The traffic data in the current time period is input into the prediction model to obtain the road congestion value of each time period in the preset time period after the current time period output by the prediction model, the influence of various factors on traffic flow and road congestion can be comprehensively considered, more referenceable data are provided for real-time traffic flow prediction, and the subsequent deep learning model is facilitated to learn and understand the relevance and regularity between traffic data more comprehensively so as to improve the prediction accuracy.

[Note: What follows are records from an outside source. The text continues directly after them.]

-- ==== Sys2Proof/Laws/Nested.lean ====
section
/-! SUPPORT. What everything that may run inside an operation keeps, said once: a property that the single writes keep is
kept by every nested command, every collaborator call but `CPU.step()`'s own output, and every timer step
(42_scheduler.md R173, R174, R182). -/

namespace Sys2Proof.Machine

/-- The outputs of timer operations, bus reads and collaborator calls other than `CPU.step()` and the host's. -/
def Output.isQuiet : Output → Bool
  | .cpuStep | .hostNow _ | .hostSchedule _ _ | .hostCancel _ | .cpuStepFailure => false
  | .cpuReset | .ppuStep _ | .ppuReset | .getFramebuffer | .render _ | .inputReset | .ifRead _ | .ifWrite _
  | .busValue _ _ => true

/-- Every single write inside an operation keeps `P`; a START and a STOP count as single writes. -/
structure Kept (P : State → Prop) : Prop where
  answers : ∀ {s t}, SameButAnswers s t → P s → P t
  raise : ∀ s f, P s → P (s.raise f)
  hang : ∀ s c, P s → P (s.hang c)
  log : ∀ s o, o.isQuiet = true → P s → P (s.log o)
  timers : ∀ (s : State) v, P s → P { s with timers := v }
  flags : ∀ s v, P s → P (s.setIf v)
  rate : ∀ s n, n ≠ 0 → P s → P (s.setRate n)
  start : ∀ s, P s → P (startOp s)
  stop : ∀ s, P s → P (stopOp s)

namespace Kept

variable {P : State → Prop} (k : Kept P)
include k

theorem timerStep (r : Nat) {s : State} (h : P s) : P (timerStep r s) :=
  timerStep_keeps (P := P) (fun t _ _ h1 => k.timers t _ h1)
    (fun _ _ h1 => k.log _ _ rfl (k.flags _ _ (k.log _ _ rfl h1))) r s h

theorem timerReset {s : State} (h : P s) : P (timerReset s) := k.timers s _ h

theorem unlessBusy (op : Byte) {f : State → State} {s : State} (h : P s) (hf : P (f s)) : P (unlessBusy op f s) := by
  unfold Machine.unlessBusy
  split
  exacts [k.raise _ _ h, hf]

theorem fireGate {f : State → State} {s : State} (h : P s) (hf : P (f s)) : P (fireGate f s) := by
  unfold Machine.fireGate
  split
  exacts [h, k.unlessBusy _ h hf]

theorem dstepGate {f : State → State} {s : State} (h : P s) (hf : P (f s)) : P (dstepGate f s) := by
  unfold Machine.dstepGate
  split
  exacts [k.raise _ _ h, k.unlessBusy _ h hf]

theorem tresetOp {s : State} (h : P s) : P (tresetOp s) := k.unlessBusy _ h (k.timerReset h)

theorem tstepOp (cycles : Word) {s : State} (h : P s) : P (tstepOp cycles s) := k.unlessBusy _ h (k.timerStep _ h)

theorem twctlOp (idx byte : Byte) {s : State} (h : P s) : P (twctlOp idx byte s) := by
  unfold Machine.twctlOp
  split
  exacts [k.timers _ _ h, k.raise _ _ h]

theorem twrldOp (idx : Byte) (half : Half) {s : State} (h : P s) : P (twrldOp idx half s) := by
  unfold Machine.twrldOp
  split
  exacts [k.timers _ _ h, k.raise _ _ h]

theorem busrOp (a : Word) {s : State} (h : P s) : P (busrOp a s) := by
  unfold Machine.busrOp
  split
  exacts [k.log _ _ rfl h, k.raise _ _ h]

theorem buswOp (v : Half) (a : Word) {s : State} (h : P s) : P (buswOp v a s) := by
  unfold Machine.buswOp
  split
  · rename_i r _
    cases r
    exacts [k.timers _ _ h, k.timers _ _ h, k.flags _ _ h]
  · exact k.raise _ _ h

theorem setfpsOp (n : Word) {s : State} (h : P s) : P (setfpsOp n s) := by
  unfold Machine.setfpsOp
  split
  exacts [k.raise _ _ h, k.rate _ _ (by assumption) h]

theorem nestedOp (i : Instr) {s : State} (h : P s) : P (nestedOp i s) := by
  cases i <;> unfold Machine.nestedOp <;>
    first
    | exact k.busrOp _ h
    | exact k.buswOp _ _ h
    | exact k.tresetOp h
    | exact k.tstepOp _ h
    | exact k.twctlOp _ _ h
    | exact k.twrldOp _ _ h
    | exact k.unlessBusy _ h h
    | exact k.start _ h
    | exact k.stop _ h
    | exact k.fireGate h h
    | exact k.dstepGate h h
    | exact k.setfpsOp _ h

theorem nestedWord (w : Cmd) {s : State} (h : P s) : P (nestedWord w s) := by
  unfold Machine.nestedWord
  split
  exacts [k.nestedOp _ h, k.raise _ _ h]

theorem nestedAll (ws : List Cmd) {s : State} (h : P s) : P (nestedAll ws s) :=
  foldl_keeps (fun _ w h1 => andThen_keeps h1 fun _ => k.nestedWord w) ws s h

theorem onReply (c : Call) (r : Reply) {s : State} (h : P s) : P (s.onReply c r) := by
  cases r
  exacts [h, k.raise _ _ h, k.hang _ _ h]

theorem collabCall (c : Call) {o : Output} (ho : o.isQuiet = true) {s : State} (h : P s) : P (collabCall c o s) :=
  andThen_keeps (k.nestedAll _ (k.answers (takeCall_same _) (k.log _ _ ho h))) fun _ => k.onReply _ _

theorem getFramebuffer {s : State} (h : P s) : P (getFramebuffer s).2 :=
  k.nestedAll _ (k.answers (takeFb_same _) (k.log _ _ rfl h))

theorem frameComplete {s : State} (h : P s) : P (frameComplete s) := by
  unfold Machine.frameComplete afterFramebuffer
  refine andThen_keeps (k.getFramebuffer h) fun _ h1 => ?_
  split
  exacts [k.collabCall _ rfl h1, k.raise _ _ h1, k.hang _ _ h1]

theorem ppuAct (a : PpuAct) {s : State} (h : P s) : P (ppuAct a s) := by
  cases a
  exacts [k.nestedWord _ h, k.frameComplete h]

theorem ppuActs (as : List PpuAct) {s : State} (h : P s) : P (ppuActs as s) :=
  foldl_keeps (fun _ a h1 => andThen_keeps h1 fun _ => k.ppuAct a) as s h

theorem ppuStep (r : Nat) {s : State} (h : P s) : P (ppuStep r s) :=
  andThen_keeps (k.ppuActs _ (k.answers (takePpu_same _) (k.log _ _ rfl h))) fun _ => k.onReply _ _

/-- From the state in which the call of `CPU.step()` has been put out. -/
theorem cpuStep {s : State} (h : P (s.log .cpuStep)) : P (cpuStep s).2 :=
  k.nestedAll _ (k.answers (takeCpu_same _) h)

end Kept

/-- Every command but the three that call collaborators with nested commands is the nested operation. -/
theorem exec_eq_nestedOp {i : Instr} (h1 : i ≠ .sreset) (h2 : i ≠ .fire) (h3 : i ≠ .dstep) (s : State) :
    exec i s = command (nestedOp i) s := by
  cases i
  case sreset => exact absurd rfl h1
  case fire => exact absurd rfl h2
  case dstep => exact absurd rfl h3
  all_goals rfl

/-! ### A collaborator call that a nested command stops -/

/-- The commands before the one that stops the operation run, the ones after it do not. -/
theorem nestedAll_stops {before after : List Cmd} {w : Cmd} {v : State} (hl : (nestedAll before v).live = true)
    (hs : (nestedWord w (nestedAll before v)).live = false) :
    nestedAll (before ++ w :: after) v = nestedWord w (nestedAll before v) := by
  have h : nestedAll (before ++ w :: after) v = nestedAll after ((nestedAll before v).andThen (nestedWord w)) := by
    simp [nestedAll, List.foldl_append]
  rw [h, andThen_of_live hl, nestedAll_of_not_live _ hs]

/-- Once stopped, the PPU does nothing more. -/
theorem ppuActs_of_not_live (as : List PpuAct) {s : State} (h : s.live = false) : ppuActs as s = s := by
  induction as with
  | nil => rfl
  | cons a as ih => rw [ppuActs_cons, andThen_of_not_live h, ih]

theorem ppuActs_stops {before after : List PpuAct} {a : PpuAct} {v : State} (hl : (ppuActs before v).live = true)
    (hs : (ppuAct a (ppuActs before v)).live = false) :
    ppuActs (before ++ a :: after) v = ppuAct a (ppuActs before v) := by
  have h : ppuActs (before ++ a :: after) v = ppuActs after ((ppuActs before v).andThen (ppuAct a)) := by
    simp [ppuActs, List.foldl_append]
  rw [h, andThen_of_live hl, ppuActs_of_not_live _ hs]

/-- A call whose nested commands stop the operation ends there. -/
theorem ppuStep_of_acts_stopped {s : State} {r : Nat} {acts : List PpuAct} {reply : Reply} {l : List PpuAnswer}
    (h : s.env.ppu = ⟨acts, reply⟩ :: l)
    (hs : (ppuActs acts { s with env := { s.env with ppu := l }, trace := .ppuStep r :: s.trace }).live = false) :
    ppuStep r s = ppuActs acts { s with env := { s.env with ppu := l }, trace := .ppuStep r :: s.trace } := by
  rw [ppuStep, takePpu_cons (s := s.log (.ppuStep r)) h]
  exact andThen_of_not_live hs _

theorem collabCall_of_nested_stopped {s : State} {c : Call} {o : Output} {ws : List Cmd} {reply : Reply}
    {l : List CallAnswer} (h : s.env.calls = ⟨ws, reply⟩ :: l)
    (hs : (nestedAll ws { s with env := { s.env with calls := l }, trace := o :: s.trace }).live = false) :
    collabCall c o s = nestedAll ws { s with env := { s.env with calls := l }, trace := o :: s.trace } := by
  rw [collabCall, takeCall_cons (s := s.log o) h]
  exact andThen_of_not_live hs _

theorem frameComplete_of_nested_stopped {s : State} {ws : List Cmd} {res : FbResult} {l : List FbAnswer}
    (h : s.env.fbs = ⟨ws, res⟩ :: l)
    (hs : (nestedAll ws { s with env := { s.env with fbs := l }, trace := .getFramebuffer :: s.trace }).live = false) :
    frameComplete s = nestedAll ws { s with env := { s.env with fbs := l }, trace := .getFramebuffer :: s.trace } := by
  rw [frameComplete, getFramebuffer, takeFb_cons (s := s.log .getFramebuffer) h]
  exact andThen_of_not_live hs _

/-- Observer calls that return, a buffer each. -/
theorem ppuActs_observers : ∀ (bufs : List Framebuffer) {s : State} {fbs : List FbAnswer} {calls : List CallAnswer},
    s.live = true → s.env.fbs = bufs.map (fun fb => ⟨[], .buffer fb⟩) ++ fbs →
    s.env.calls = List.replicate bufs.length ⟨[], .ok⟩ ++ calls →
    ppuActs (List.replicate bufs.length .endOfFrame) s = { s with
      env := { s.env with fbs := fbs, calls := calls }
      trace := bufs.reverse.flatMap (fun fb => [.render fb, .getFramebuffer]) ++ s.trace }
  | [], s, _, _, _, hf, hc => by
    simp only [List.map_nil, List.nil_append, List.length_nil, List.replicate_zero] at hf hc
    subst hf hc
    rfl
  | fb :: bufs, s, fbs, calls, hl, hf, hc => by
    rw [List.length_cons, List.replicate_succ, ppuActs_cons, andThen_of_live hl]
    simp only [ppuAct]
    rw [frameComplete_ok (fb := fb) (m := bufs.map (fun fb => ⟨[], .buffer fb⟩) ++ fbs)
      (l := List.replicate bufs.length ⟨[], .ok⟩ ++ calls) hl (by rw [hf]; rfl) (by rw [hc, List.length_cons, List.replicate_succ]; rfl),
      ppuActs_observers bufs (by exact hl) rfl rfl]
    simp [List.flatMap_append]

end Sys2Proof.Machine
end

In one possible implementation manner, referring to fig. 2, in step S200, before inputting the traffic data of the current time period into the prediction model to obtain the road congestion value of each time period in the preset time period after the current time period output by the prediction model, the real-time traffic flow prediction method based on deep learning further includes:

S210, generating a first sample according to experience data. The experience data comprise traffic flow and road conditions of a road obtained in a past period, the road conditions comprise weather information and construction road condition information, the weather information comprises information of whether the road is in a rainy season, and the construction road condition information comprises information of whether a road construction plan exists or not and arrangement information of a construction period in a schedule. Each first sample comprises a road congestion value corresponding to each time period in one day, and the road congestion value is determined according to the congestion time length acquired every day.

It will be appreciated that empirical data including road traffic data, weather information and construction road condition information may be collected over time, and may be obtained from related institutions such as traffic authorities, weather authorities, construction companies, etc., or may be collected via cameras. Features are extracted from the collected data for generating a first sample, and may include time periods, such as early peak, late peak, etc., for each time period of the day. Road information, road name or ID. Traffic flow, the number of vehicles on the road per time period. Weather information such as whether it is raining, whether it is haze, etc. And constructing road condition information such as whether a road construction plan exists, construction period arrangement and the like.

By the arrangement, the first sample is generated according to the experience data, data support can be provided for training of a subsequent model, the model is helped to accurately predict traffic conditions, and the feature engineering comprehensively considering various features is helpful for improving the prediction effect.

S220, adding identification information to the traffic data. The identification information is used for indicating a current road congestion value corresponding to traffic data in a current time period.

For example, road congestion values may be divided into several levels, e.g., clear, creep, congestion levels, which may be denoted by A, B, C, which are added to traffic data. For example, if the traffic flow of a certain road in the early peak period exceeds 2 times of the average value, the traffic flow is identified as congestion (A), and if the traffic flow in the evening period is below the average value, the traffic flow is identified as smoothness (C).

By the arrangement, the identification information is added for the traffic data, so that the model can more accurately know the road congestion condition of the current time period in the subsequent model training process, the model can be helped to better capture the traffic characteristics and rules of the specific time period, and the prediction accuracy is improved.

And S230, the traffic data and the first sample after the identification information is added are sent to the server.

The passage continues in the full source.